**WHAT YOU WILL DO**
Nothing in the records may be altered. Repeat them in full.

**Records from a dataset**
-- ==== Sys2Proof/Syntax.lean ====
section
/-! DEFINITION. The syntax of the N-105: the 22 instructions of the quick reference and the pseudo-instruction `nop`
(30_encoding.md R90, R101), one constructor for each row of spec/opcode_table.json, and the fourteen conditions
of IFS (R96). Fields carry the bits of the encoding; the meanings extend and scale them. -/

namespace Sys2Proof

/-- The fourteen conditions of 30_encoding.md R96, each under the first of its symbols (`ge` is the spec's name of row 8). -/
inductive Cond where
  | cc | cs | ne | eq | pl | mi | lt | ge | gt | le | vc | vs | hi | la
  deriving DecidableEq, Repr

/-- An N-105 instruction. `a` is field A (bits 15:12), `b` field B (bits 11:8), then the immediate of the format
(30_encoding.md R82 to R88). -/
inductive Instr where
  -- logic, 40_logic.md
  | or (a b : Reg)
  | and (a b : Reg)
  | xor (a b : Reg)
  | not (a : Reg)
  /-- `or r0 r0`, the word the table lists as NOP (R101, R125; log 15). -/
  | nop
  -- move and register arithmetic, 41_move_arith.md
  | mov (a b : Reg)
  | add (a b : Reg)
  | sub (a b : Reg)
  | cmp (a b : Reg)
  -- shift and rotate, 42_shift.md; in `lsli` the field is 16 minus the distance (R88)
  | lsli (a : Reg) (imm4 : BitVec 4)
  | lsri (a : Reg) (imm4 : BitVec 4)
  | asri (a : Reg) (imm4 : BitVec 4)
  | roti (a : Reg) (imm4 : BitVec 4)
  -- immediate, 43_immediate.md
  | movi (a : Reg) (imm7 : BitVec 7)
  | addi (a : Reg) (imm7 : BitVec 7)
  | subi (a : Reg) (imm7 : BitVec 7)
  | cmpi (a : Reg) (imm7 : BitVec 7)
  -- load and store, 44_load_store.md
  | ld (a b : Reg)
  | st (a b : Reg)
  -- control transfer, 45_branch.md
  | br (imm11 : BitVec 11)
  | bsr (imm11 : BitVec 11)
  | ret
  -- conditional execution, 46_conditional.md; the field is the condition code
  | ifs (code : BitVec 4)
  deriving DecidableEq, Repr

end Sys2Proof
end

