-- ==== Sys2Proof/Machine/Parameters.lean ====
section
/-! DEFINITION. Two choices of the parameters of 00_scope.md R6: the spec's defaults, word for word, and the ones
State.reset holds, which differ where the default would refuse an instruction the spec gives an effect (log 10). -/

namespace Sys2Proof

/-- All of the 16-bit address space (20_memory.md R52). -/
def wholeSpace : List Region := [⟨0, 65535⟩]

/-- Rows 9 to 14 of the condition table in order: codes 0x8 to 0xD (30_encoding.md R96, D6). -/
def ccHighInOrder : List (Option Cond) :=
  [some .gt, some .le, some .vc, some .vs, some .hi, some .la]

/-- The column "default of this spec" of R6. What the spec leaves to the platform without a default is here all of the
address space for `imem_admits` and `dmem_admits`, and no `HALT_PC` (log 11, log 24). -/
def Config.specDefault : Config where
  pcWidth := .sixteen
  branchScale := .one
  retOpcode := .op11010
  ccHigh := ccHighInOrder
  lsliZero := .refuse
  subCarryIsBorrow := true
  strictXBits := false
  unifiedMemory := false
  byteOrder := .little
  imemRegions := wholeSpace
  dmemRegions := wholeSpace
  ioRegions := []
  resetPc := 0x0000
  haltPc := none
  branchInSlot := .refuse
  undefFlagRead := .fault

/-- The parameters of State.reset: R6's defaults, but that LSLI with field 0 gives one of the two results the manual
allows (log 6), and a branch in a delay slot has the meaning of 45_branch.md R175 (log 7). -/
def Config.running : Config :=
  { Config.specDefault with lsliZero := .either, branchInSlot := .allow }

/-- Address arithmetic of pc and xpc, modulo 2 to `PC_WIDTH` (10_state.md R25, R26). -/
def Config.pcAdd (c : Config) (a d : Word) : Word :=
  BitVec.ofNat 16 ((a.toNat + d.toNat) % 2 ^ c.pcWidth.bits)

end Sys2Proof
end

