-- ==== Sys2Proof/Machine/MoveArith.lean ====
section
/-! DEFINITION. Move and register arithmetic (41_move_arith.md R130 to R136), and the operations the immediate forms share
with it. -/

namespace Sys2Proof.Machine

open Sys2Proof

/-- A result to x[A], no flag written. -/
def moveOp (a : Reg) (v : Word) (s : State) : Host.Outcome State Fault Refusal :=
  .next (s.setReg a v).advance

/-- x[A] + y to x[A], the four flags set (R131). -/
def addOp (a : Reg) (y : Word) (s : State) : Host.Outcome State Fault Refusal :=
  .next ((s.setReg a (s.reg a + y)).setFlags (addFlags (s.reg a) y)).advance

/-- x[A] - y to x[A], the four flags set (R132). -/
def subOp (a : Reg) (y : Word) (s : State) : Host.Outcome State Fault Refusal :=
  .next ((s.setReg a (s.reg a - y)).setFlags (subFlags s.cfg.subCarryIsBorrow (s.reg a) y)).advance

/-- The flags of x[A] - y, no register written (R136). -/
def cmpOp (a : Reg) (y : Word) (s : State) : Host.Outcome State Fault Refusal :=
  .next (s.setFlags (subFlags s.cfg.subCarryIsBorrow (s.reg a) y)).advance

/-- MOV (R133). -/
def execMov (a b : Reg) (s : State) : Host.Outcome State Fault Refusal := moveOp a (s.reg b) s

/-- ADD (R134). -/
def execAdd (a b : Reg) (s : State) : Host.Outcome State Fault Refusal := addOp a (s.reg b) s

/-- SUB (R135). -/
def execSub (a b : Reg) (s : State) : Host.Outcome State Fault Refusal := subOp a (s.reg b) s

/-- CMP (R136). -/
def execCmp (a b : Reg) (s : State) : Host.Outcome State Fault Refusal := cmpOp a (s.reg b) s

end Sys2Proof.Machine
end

**OUTPUT**
-- ==== Sys2Proof/Syntax.lean ====
section
/-! DEFINITION. The syntax of the N-105: the 22 instructions of the quick reference and the pseudo-instruction `nop`
(30_encoding.md R90, R101), one constructor for each row of spec/opcode_table.json, and the fourteen conditions
of IFS (R96). Fields carry the bits of the encoding; the meanings extend and scale them. -/

namespace Sys2Proof

/-- The fourteen conditions of 30_encoding.md R96, each under the first of its symbols (`ge` is the spec's name of row 8). -/
inductive Cond where
  | cc | cs | ne | eq | pl | mi | lt | ge | gt | le | vc | vs | hi | la
  deriving DecidableEq, Repr

/-- An N-105 instruction. `a` is field A (bits 15:12), `b` field B (bits 11:8), then the immediate of the format
(30_encoding.md R82 to R88). -/
inductive Instr where
  -- logic, 40_logic.md
  | or (a b : Reg)
  | and (a b : Reg)
  | xor (a b : Reg)
  | not (a : Reg)
  /-- `or r0 r0`, the word the table lists as NOP (R101, R125; log 15). -/
  | nop
  -- move and register arithmetic, 41_move_arith.md
  | mov (a b : Reg)
  | add (a b : Reg)
  | sub (a b : Reg)
  | cmp (a b : Reg)
  -- shift and rotate, 42_shift.md; in `lsli` the field is 16 minus the distance (R88)
  | lsli (a : Reg) (imm4 : BitVec 4)
  | lsri (a : Reg) (imm4 : BitVec 4)
  | asri (a : Reg) (imm4 : BitVec 4)
  | roti (a : Reg) (imm4 : BitVec 4)
  -- immediate, 43_immediate.md
  | movi (a : Reg) (imm7 : BitVec 7)
  | addi (a : Reg) (imm7 : BitVec 7)
  | subi (a : Reg) (imm7 : BitVec 7)
  | cmpi (a : Reg) (imm7 : BitVec 7)
  -- load and store, 44_load_store.md
  | ld (a b : Reg)
  | st (a b : Reg)
  -- control transfer, 45_branch.md
  | br (imm11 : BitVec 11)
  | bsr (imm11 : BitVec 11)
  | ret
  -- conditional execution, 46_conditional.md; the field is the condition code
  | ifs (code : BitVec 4)
  deriving DecidableEq, Repr

end Sys2Proof
end

-- ==== Sys2Proof/Machine/Parameters.lean ====
section
/-! DEFINITION. Two choices of the parameters of 00_scope.md R6: the spec's defaults, word for word, and the ones
State.reset holds, which differ where the default would refuse an instruction the spec gives an effect (log 10). -/

namespace Sys2Proof

/-- All of the 16-bit address space (20_memory.md R52). -/
def wholeSpace : List Region := [⟨0, 65535⟩]

/-- Rows 9 to 14 of the condition table in order: codes 0x8 to 0xD (30_encoding.md R96, D6). -/
def ccHighInOrder : List (Option Cond) :=
  [some .gt, some .le, some .vc, some .vs, some .hi, some .la]

/-- The column "default of this spec" of R6. What the spec leaves to the platform without a default is here all of the
address space for `imem_admits` and `dmem_admits`, and no `HALT_PC` (log 11, log 24). -/
def Config.specDefault : Config where
  pcWidth := .sixteen
  branchScale := .one
  retOpcode := .op11010
  ccHigh := ccHighInOrder
  lsliZero := .refuse
  subCarryIsBorrow := true
  strictXBits := false
  unifiedMemory := false
  byteOrder := .little
  imemRegions := wholeSpace
  dmemRegions := wholeSpace
  ioRegions := []
  resetPc := 0x0000
  haltPc := none
  branchInSlot := .refuse
  undefFlagRead := .fault

/-- The parameters of State.reset: R6's defaults, but that LSLI with field 0 gives one of the two results the manual
allows (log 6), and a branch in a delay slot has the meaning of 45_branch.md R175 (log 7). -/
def Config.running : Config :=
  { Config.specDefault with lsliZero := .either, branchInSlot := .allow }

/-- Address arithmetic of pc and xpc, modulo 2 to `PC_WIDTH` (10_state.md R25, R26). -/
def Config.pcAdd (c : Config) (a d : Word) : Word :=
  BitVec.ofNat 16 ((a.toNat + d.toNat) % 2 ^ c.pcWidth.bits)

end Sys2Proof
end

-- ==== Sys2Proof/Machine/MoveArith.lean ====
section
/-! DEFINITION. Move and register arithmetic (41_move_arith.md R130 to R136), and the operations the immediate forms share
with it. -/

namespace Sys2Proof.Machine

open Sys2Proof

/-- A result to x[A], no flag written. -/
def moveOp (a : Reg) (v : Word) (s : State) : Host.Outcome State Fault Refusal :=
  .next (s.setReg a v).advance

/-- x[A] + y to x[A], the four flags set (R131). -/
def addOp (a : Reg) (y : Word) (s : State) : Host.Outcome State Fault Refusal :=
  .next ((s.setReg a (s.reg a + y)).setFlags (addFlags (s.reg a) y)).advance

/-- x[A] - y to x[A], the four flags set (R132). -/
def subOp (a : Reg) (y : Word) (s : State) : Host.Outcome State Fault Refusal :=
  .next ((s.setReg a (s.reg a - y)).setFlags (subFlags s.cfg.subCarryIsBorrow (s.reg a) y)).advance

/-- The flags of x[A] - y, no register written (R136). -/
def cmpOp (a : Reg) (y : Word) (s : State) : Host.Outcome State Fault Refusal :=
  .next (s.setFlags (subFlags s.cfg.subCarryIsBorrow (s.reg a) y)).advance

/-- MOV (R133). -/
def execMov (a b : Reg) (s : State) : Host.Outcome State Fault Refusal := moveOp a (s.reg b) s

/-- ADD (R134). -/
def execAdd (a b : Reg) (s : State) : Host.Outcome State Fault Refusal := addOp a (s.reg b) s

/-- SUB (R135). -/
def execSub (a b : Reg) (s : State) : Host.Outcome State Fault Refusal := subOp a (s.reg b) s

/-- CMP (R136). -/
def execCmp (a b : Reg) (s : State) : Host.Outcome State Fault Refusal := cmpOp a (s.reg b) s

end Sys2Proof.Machine
end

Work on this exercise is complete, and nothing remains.